Dia menceritakan kembali prestasi masa lalu Pasukan Perang Militer Adipati, menekankan keberanian mereka dan dengan sungguh-sungguh membujuk Qin Feng untuk menjadi ahli strategi sejati bagi Pasukan Perang Militer Adipati.

Bahkan Xiao Bai, yang sedang berbaring telentang, mendengarkan sampai ia mengantuk dan mulai mendengkur.

Qin Feng menggunakan kain untuk mengikat Xiao Bai padanya dan mengganti topik pembicaraan, lalu bertanya, “Jenderal Lie, mengapa Anda tidak memberi tahu saya tentang situasi di wilayah barat?”

Lie Ying menyentuh janggutnya dan dengan enggan mulai berbicara.

Di antara empat alam Qian Agung, jika seseorang bertanya alam mana yang paling stabil selain Alam Timur, maka jawabannya pasti Alam Barat.

Hal ini mengejutkan Qin Feng karena setahunya, ibu Xiao Bai sering bertarung dengan iblis dan hantu lain untuk merebut wilayah Urat Naga. Bagaimana mungkin Kekaisaran Barat dianggap stabil?

Namun, setelah mendengarkan penjelasan Jenderal Lie, dia memahami alasannya.

Raja Iblis Harimau Putih dari Wilayah Barat sangat kuat dan memiliki metode yang luar biasa.
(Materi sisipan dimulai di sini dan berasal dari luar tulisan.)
/-- One channel wakes for a cause of R350, before or after its commit (R346, R349). -/
def wakeOne (ch src : Nat) (b : Block) : Block :=
  let st := b.nstate ch
  if !(st == 3 || st == 4) then b
  else
    let b := if st == 3 then b.wakeFrame ch else b
    let b := (b.nset N.state ch (b.nch ch).prev).nset N.wakesrc ch src
    let b := b.updNet ch fun c => { c with armed := false, enforce := false, idle := false, ack := false }
    let k : NetKept := Tab.get {} b.net.kept ch
    let b := { b with net := { b.net with kept := Tab.put b.net.kept ch { k with src := src, asleep := false, errs := 0 } } }
    b.nstick N.wakeev ch

/-- A wake, forwarded to the other T1 port with WFWD = 1 where a detector recognised it (R350, R359). -/
def wake (ch src : Nat) (b : Block) : Block :=
  let was := b.nstate ch == 3 || b.nstate ch == 4
  let b := b.wakeOne ch src
  if isT1 ch && src == 1 && was && b.flag F.ETH_PCFG_WFWD (ch - 24) then b.wakeOne (49 - ch) 6 else b

/-- One record of a payload as a frame, and the bytes behind it; none where the payload is too short. -/
def recordAt (bs : List Byte) : Option (NetFrame × Nat × List Byte) :=
  let n := ofLe ((bs.drop 4).take 2)
  if bs.length < 16 + up4 n then none
  else some ({ id := ofLe (bs.take 4), flags := ofLe ((bs.drop 7).take 1), ext := ofLe ((bs.drop 12).take 4), data := (bs.drop 16).take n },
    ofLe ((bs.drop 6).take 1), bs.drop (16 + up4 n))

/-- The records of a payload with their channels. -/
def recordsOf : Nat → List Byte → Option (List (NetFrame × Nat))
  | 0, bs => if bs.isEmpty then some [] else none
  | n + 1, bs =>
    if bs.isEmpty then some []
    else match recordAt bs with
      | none => none
      | some (f, ch, rest) => (recordsOf n rest).map fun l => (f, ch) :: l

/-- A record that channel n may send with configuration word `cfg` (R335, R360): its bits in ID, FLAGS and EXT that
its format does not use are 0. -/
def canRecordOk (cfg : Nat) (f : NetFrame) : Bool :=
  let idOk := if f.xlf then decide (f.id < 2 ^ 28) && !f.ide else decide (f.id < (if f.ide then 2 ^ 29 else 2 ^ 11))
  idOk && f.lenOk && decide (f.flags < 64) && (f.xlf || f.ext == 0) && !(f.rtr && (f.fdf || f.xlf)) &&
  (!f.fdf || bit cfg 3) && (!f.xlf || bit cfg 4)

/-- CAN_TX (R333, R349, R360). -/
def canTx (d : Desc) (b : Block) : Block :=
  let n := bits (d.dw 5) 4 0
  let cfg := if b.nOn n then (b.nch n).word 0 else b.rd R.CAN_CFG n
  let rs := recordsOf 4096 (d.payload.take d.len)
  let ok := d.ok 0x70 16 65536 [0x1F, 0, 0, 3] && isCan n && (match rs with
    | none => false
    | some l => !l.isEmpty && l.all fun r => r.2 == n && canRecordOk cfg r.1)
  b.runDeferred d ok fun b =>
    let st := b.nstate n
    if st == 0 then b.complete d (.of St.disabled)
    else if st == 5 then b.complete d (.of St.refused)
    else
      let b := b.wake n 4
      let fs := (rs.getD []).map Prod.fst
      let j : TxJob := { num := b.net.num, desc := d, prio := bit (d.dw 8) 1, echo := bit (d.dw 8) 0, total := fs.length, rest := fs }
      let b := { b with net := { b.net with num := b.net.num + 1 } }
      (b.updNet n fun c => { c with jobs := c.jobs ++ [j] }).txFill n

/-- The first item of least rank. -/
def leastItem : List TxItem → Option TxItem
  | [] => none
  | x :: xs => match leastItem xs with
    | none => some x
    | some y => if x.frame.rank ≤ y.frame.rank then some x else some y

/-- A gateway frame whose transmission starts at a timebase count is older than its MAXAGE: 160,000 ticks are 1 ms (R374). -/
def lateBy (age time start : Nat) : Bool := !(age == 0) && decide (age * 160000 < start - time)
def tooOld (t : TxItem) (start : Nat) : Bool := lateBy t.age t.time start

/-- The queue and frame that win arbitration: 0 = FIFO, 1 = priority, 2 = gateway (R333, R374). `tie`: the priority
queue goes before the FIFO at equal identifiers, which the spec leaves open. -/
def txPick (c : NetCh) (tie : Bool) : Option (Nat × TxItem) :=
  let own := match c.fifo.head?, leastItem c.prio with
    | none, none => none
    | some x, none => some (0, x)
    | none, some y => some (1, y)
    | some x, some y => if x.frame.rank < y.frame.rank ∨ (x.frame.rank = y.frame.rank ∧ !tie) then some (0, x) else some (1, y)
  match own, leastItem c.gw with
  | o, none => o
  | none, some g => some (2, g)
  | some o, some g => if g.frame.rank ≤ o.2.frame.rank then some (2, g) else some o

/-- An item leaves its queue. -/
def txRemove (ch q : Nat) (t : TxItem) (b : Block) : Block :=
  b.updNet ch fun c => if q = 0 then { c with fifo := c.fifo.erase t } else if q = 1 then { c with prio := c.prio.erase t } else { c with gw := c.gw.erase t }

/-- A set bit of GW_STAT with EV223 (R375). -/
def gwStick (f : RegField) (b : Block) : Block := b.stick f 0 223

/-- A dropped frame counts at its egress (R375). -/
def gwDrop (ch : Nat) (b : Block) : Block := b.satF F.GW_POUT_DROP ch 1

/-- A frame of the gateway queue that is too old as its transmission starts (R374). -/
def gwAged (ch : Nat) (t : TxItem) (b : Block) : Block := ((b.txRemove ch 2 t).gwDrop ch).gwStick F.GW_STAT_AGEDROP

/-- The frame that goes to arbitration at a timebase count; gateway frames that are too old as their turn comes are
dropped before it (R333, R374). -/
def txStart (ch : Nat) (tie : Bool) (start : Nat) : Nat → Block → Block × Option (Nat × TxItem)
  | 0, b => (b, none)
  | k + 1, b => match txPick (b.nch ch) tie with
    | some (q, t) => if q = 2 ∧ tooOld t start = true then txStart ch tie start k (b.gwAged ch t) else (b, some (q, t))
    | none => (b, none)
Keganasannya diperoleh melalui pertempuran yang tak terhitung jumlahnya.

Dan para iblis dan hantu yang mengagumi kekuatannya yang luar biasa secara alami berkumpul di bawah panjinya, membentuk kekuatan yang tangguh di Wilayah Barat.
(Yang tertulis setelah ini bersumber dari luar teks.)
/-- HB_CLEAR (R181). -/
def hbClear (d : Desc) (b : Block) : Block × Compl :=
  let sel := hbMask d
  if !(d.ok 0x25 0 0 [0xFFFF, 0, 0, 3]) || sel.isEmpty then (b, .of St.badDesc)
  else
    let b := sel.foldl (fun b n =>
      let b := if bit (d.dw 8) 0 then b.chUnlock (96 + n) else b
      if bit (d.dw 8) 1 then
        let b := b.clearSticky (96 + n)
        b.wr R.HB_FBSTAT (n / 2) (putBits (b.rd R.HB_FBSTAT (n / 2)) 7 3 0)
      else b) b
    (b, { status := St.ok, cw2 := sel.length })

/-- The record of HB_READ (R181). -/
def hbRecord (b : Block) (n : Nat) : List Byte :=
  leBytes 4 (b.rd R.HB_STAT n % 2 ^ 24 + n * 2 ^ 24) ++ leBytes 4 (b.rd R.HB_MEAS n) ++
  leBytes 4 (b.rd R.HB_CLAMP n) ++ leBytes 4 (b.rd R.HB_TJ n)

/-- HB_READ (R181). -/
def hbRead (d : Desc) (b : Block) : Block × Compl :=
  let sel := hbMask d
  if !(d.ok 0x26 (16 * sel.length) 65536 [0xFFFF]) || sel.isEmpty then (b, .of St.badDesc)
  else (b, { status := St.ok, cw2 := sel.length, data := (sel.map b.hbRecord).flatten })

end Block

end Sys2Proof.Machine
end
Secara teori, dengan entitas yang begitu tangguh di Wilayah Barat, Departemen Pembasmi Iblis seharusnya merasa khawatir.

Namun, Raja Iblis Harimau Putih sangat patuh pada aturan-aturan tertentu. Dia tidak pernah menyentuh wilayah Kota Surgawi milik umat manusia, dan dia juga tidak mengizinkan bawahannya untuk menyakiti manusia.

Berkat pengendalian dirinya dan kehadiran Departemen Pembasmi Iblis, penduduk Alam Barat menjalani kehidupan yang patut dic羡慕.
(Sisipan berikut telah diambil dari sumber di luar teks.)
-- ==== Sys2Proof/Machine/Power.lean ====
section
/-! DEFINITION. Power domains (R67–R70, R709), cold boot (R604–R610), the resets of R9 as they are carried out, Still and
wake (R71–R82), and the supervisor's image hash (R608). -/
namespace Sys2Proof.Machine

/-- Cores of a domain (R35). -/
def domainCores (d : Nat) : List Nat :=
  if d = 2 then [0] else if d = 3 then [2, 3, 4, 5] else if d = 4 then [6, 7, 8, 9] else if d = 5 then [12] else if d = 6 then [13]
  else if d = 9 then [14] else if d = 11 then [10, 11] else []

/-- Component that runs in a domain (R598, R35); 0 = none. -/
def domainComp (d : Nat) : Nat :=
  if d = 3 then 2 else if d = 4 then 3 else if d = 11 then 4 else if d = 5 then 5 else if d = 6 then 6 else if d = 9 then 7 else 0

namespace Block

/-! ### Memory at power good and component loading (R709, R606) -/

/-- Every byte of an address range is 0 with valid check bits (R709). -/
def clearRange (lo hi : Nat) (b : Block) : Block :=
  { b with mem := Mem.clear b.mem lo hi, badEcc := Tab.drop b.badEcc fun a => decide (lo ≤ a ∧ a < hi) }

/-- Core-local SRAM of HC n is cleared. -/
def clearLocal (n : Nat) (b : Block) : Block := b.clearRange (localBase n) (localBase n + 0x20000)

/-- A component has no valid copy: CFAIL, its slot holds zeros, its cores stay HELD (R605). -/
def compFail (c : Nat) (b : Block) : Block :=
  let b := b.setF F.BOOT_STAT_CFAIL 0 (putBits (b.getF F.BOOT_STAT_CFAIL 0) (c - 1) (c - 1) 1)
  let bt := b.boot
  ({ b with boot := { bt with heads := Tab.drop bt.heads fun k => k == c, slots := bt.slots.set c (List.replicate 48 0) } } : Block).bootShow

/-- The segments of an image are applied with their zero fill (R601, R606). -/
def applySegs (h body : List Byte) (b : Block) : Block :=
  (hSegs h).foldl (fun b s => b.writeMem s.2.1 ((body.drop s.1).take s.2.2.1 ++ List.replicate s.2.2.2 0)) b

/-- Component c is loaded, and its engines start at ENTRY; the application cores stay HELD (R475, R606). -/
def loadComp (c : Nat) (b : Block) : Block :=
  let h := Tab.get [] b.boot.heads c
  if h.isEmpty then b
  else
    let cp := { b.copyOf (b2n (bit b.boot.banks (c - 1))) c with header := h }
    if !bodyOk cp then b.compFail c
    else
      let b := b.applySegs h cp.body
      if c = 2 then b else (coresOf c).foldl (fun b k => b.startCore k 2 (hEntry h)) b

/-! ### Domains (R67–R70) -/

/-- Power good of domain d. -/
def setPg (d : Nat) (on : Bool) (b : Block) : Block :=
  b.setF F.PWR_DOMSTAT_PG 0 (putBits (b.getF F.PWR_DOMSTAT_PG 0) d d (b2n on))

/-- Switch bit of domain d in PWR_DOMCTL. -/
def domBit (b : Block) (d : Nat) : Bool := bit (b.rd R.PWR_DOMCTL 0) d
def setDom (d : Nat) (on : Bool) (b : Block) : Block := b.wr R.PWR_DOMCTL 0 (putBits (b.rd R.PWR_DOMCTL 0) d d (b2n on))

/-- The chain ports train and the module is ALONE (R418, R421, R449). -/
def chnUp (b : Block) : Block :=
  if b.flag F.CHN_CFG_EN 0 then ((b.setF F.CHN_STAT_STATE 0 1).setF F.CHN_PORT_LSTATE 0 1).setF F.CHN_PORT_LSTATE 1 1 else b

/-- Chain and pair logic lose their power (R446, R643). -/
def chnDown (b : Block) : Block := ({ b with chn := {} } : Block).resetRegs 0x39000 0x3A000
def pairDown (b : Block) : Block := ({ b with pair := {} } : Block).resetRegs 0x60000 0x61000

/-- Domain d reaches power good (R68, R709): memories, units, and the component of its cores. `rkBad`: root keys whose
parity fails at a power good of PD10 (R540). -/
def domainUp (d rkBad : Nat) (b : Block) : Block :=
  let b := (b.setPg d true).islandsUp d
  let b := if d = 1 then (b.clearRange 0x10000000 0x10400000).clearRange 0x28000000 0x28100000
    else if d = 5 then b.clearRange 0x18000000 0x18800000
    else if d = 6 then b.netUp false else if d = 7 then b.netUp true
    else if d = 8 then b.chnUp
    else if d = 9 then b.accSync
    else if d = 12 then forN 64 (fun n b => b.updDi n fun r => { r with first := true }) b
    else if d = 10 then (b.ciphPowerGood rkBad).accSync
    else b
  let b := (domainCores d).foldl (fun b c => (b.clearLocal c).startCore c 1 0) b
  let b := if d = 2 then b.clearLocal 1 else b
  if b.boot.ran && (b.getF F.BOOT_STAT_PHASE 0 == 2 || b.boot.stmtDue) && !(domainComp d == 0) then
    let b := b.loadComp (domainComp d)
    (if d = 6 then b.excDrain else b).dispatchAll
  else b

/-- A temperature register whose sensor is not being updated reads VALID = 0 and keeps TEMP (R98). -/
def tempSync (b : Block) : Block := forN 9 (fun n b => if b.pg (sensorDomain n) then b else b.setF F.PWR_TEMP_VALID n 0) b

/-- A core loses its power: its registers are gone, and what it had not acknowledged is ABORTED (R512). -/
def coreOff (c : Nat) (b : Block) : Block :=
  let b := (if 6 ≤ c ∧ c ≤ 12 then b.dieAbort c else b).engineGone c
  ({ b with core := Tab.drop b.core fun k => k == c, pw := { b.pw with coreReset := b.pw.coreReset.erase c } } : Block).setCore c 0

/-- Commands that die x has not acknowledged. -/
def dieWaits (b : Block) (x : Nat) : Nat := (b.dieq.map fun c => (c.parts.filter fun a => actDie a == x).length).sum

/-- Records that wait at crossing x: commands to a die or over a pixel link, frames to be sent on a bus, and frames that
wait at a chain port (R461). -/
def crossWaits (x : Nat) (b : Block) : Nat :=
  let sent (ch : Nat) : Nat := let c := b.nch ch; c.fifo.length + c.prio.length + c.gw.length
  if x < 7 then b.dieWaits x else if x < 8 then 0 else if x < 24 then (Tab.get {} b.px.port (x - 8)).cmds.length
  else if x < 36 then sent (x - 24) else if x < 44 then sent (x - 20) else if x < 49 then sent (x - 20)
  else if x = 50 ∨ x = 51 then (Tab.get {} b.chn.links (2 * (x - 50))).queue.length + (Tab.get {} b.chn.links (2 * (x - 50) + 1)).queue.length
  else 0

/-- Domain d loses its power: the contents of its blocks are discarded (R77), the entries of its crossings with DROP
(R468). What the LMP and MTX blocks hold is in the power dies and is read back (R237). Only the SOC part of PD4 is
switched: the outputs and the weir of the power dies stay (R67, R70). -/
def domainDown (d : Nat) (b : Block) : Block :=
  let was := (List.range 55).map fun x => if crossDom x = d then b.crossWaits x else 0
  let b := (domainCores d).foldl (fun b c => b.coreOff c) (b.xPurge d)
  let b :=
    if d = 5 then
      let b := b.px.held.foldl (fun b d => b.complete d (.of St.aborted)) b
      let b := forN 16 (fun n b => b.pxFsDone n St.aborted) b
      ({ b with lmp := { b.lmp with fade := [] }, px := {} } : Block).resetRegs 0x22000 0x24000
    else if d = 6 then b.netDown false false
    else if d = 7 then b.netDown true false
    else if d = 8 then b.hqDown.chnDown.pairDown
    else if d = 9 then b.accReset St.aborted
    else if d = 10 then b.keyLost.ciphPowerDown.attestLost.accSync
    else if d = 11 then (({ b with vlv := {} } : Block).resetRegs 0x19000 0x1C000).syncPower
    else if d = 12 then ({ b with dio := {} } : Block).resetRegs 0x28000 0x29000
    else b
  let b := forN 55 (fun x b => b.xDrop x (was.getD x 0 - b.crossWaits x)) b
  ((b.islandsDown d).setPg d false).tempSync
Qin Feng mengangguk sambil berpikir sebelum bertanya dengan rasa ingin tahu, “Jika demikian, bagaimana dengan Kota Qiongyu?”

“Itu agak aneh. Para Pemburu Iblis Teratai Merah yang menjaga Kota Qiongyu mengirim surat permintaan bala bantuan, menyatakan bahwa sejumlah besar iblis dan hantu telah mengepung kota tanpa menyerang. Situasi sebenarnya hanya dapat dinilai dengan mata kepala sendiri.”

Terkepung tanpa ada serangan?

Dahi Qin Feng berkerut saat ia memikirkan adegan-adegan yang telah ia saksikan dengan Teknik Pengamatan Bintang. Ia tak bisa menghilangkan perasaan firasat buruk yang menyeramkan.

Orang-orang yang menyerbu Kota Jinyang jelas sedang merencanakan sesuatu di Kekaisaran Barat.

Ketika Lie Ying melihat ini, dia berpikir bahwa pihak lain khawatir tentang bahaya perjalanan ini, jadi dia tertawa dan berkata, “Reputasi Tentara Adipati Perang Militer bukan hanya omong kosong. Iblis dan hantu yang mengelilingi Kota Qiongyu bukanlah sesuatu yang perlu dikhawatirkan!”

“Sayang sekali para Iblis dan Hantu tidak berani menunjukkan diri ketika Pasukan Adipati Perang Militer berbaris, kalau tidak aku bisa membiarkan penasihat militer menyaksikan keberanian para prajurit kita!”

“Tentu saja, dengan reputasi Angkatan Darat Adipati Perang Militer, Iblis dan Hantu secara alami akan menghindari wilayah kekuasaannya.” Qin Feng memuji, membuat Lie Ying tertawa terbahak-bahak sambil mengelus janggutnya.

Namun pada saat itu, angin kencang menerpa mereka, menumbangkan pepohonan, memenuhi udara dengan pasir dan debu, dan derap kaki kuda terdengar…

“Apa yang sedang terjadi?”

“Kita sedang diserang!”

Di tengah riuh rendah seruan-seruan, Pasukan Adipati Perang Militer dengan cepat menyesuaikan formasi mereka, menghadap ke segala arah, siap dan menunggu dalam formasi yang rapat.

Aura pertempuran langsung meresap ke seluruh pasukan.

Melihat ini, Qin Feng takjub. Wajar jika mereka berada di urutan kedua setelah Pasukan Marquis Ilahi.

Sikap tenang dan terkendali mereka dalam menghadapi bahaya saja sudah jauh melampaui sikap pasukan biasa.

Lie Ying menatap ke arah debu dan pasir itu, wajahnya memerah karena marah sambil berteriak, “Siapa yang berani menghalangi jalanku?!”

Beberapa saat yang lalu, dia sedang membual, sekarang dia ditampar dengan cepat di wajah, bagaimana mungkin jenderal pemberani itu tidak marah?

Semua orang melihat sepasang mata merah muncul dari pasir, yang jelas menunjukkan niat bermusuhan.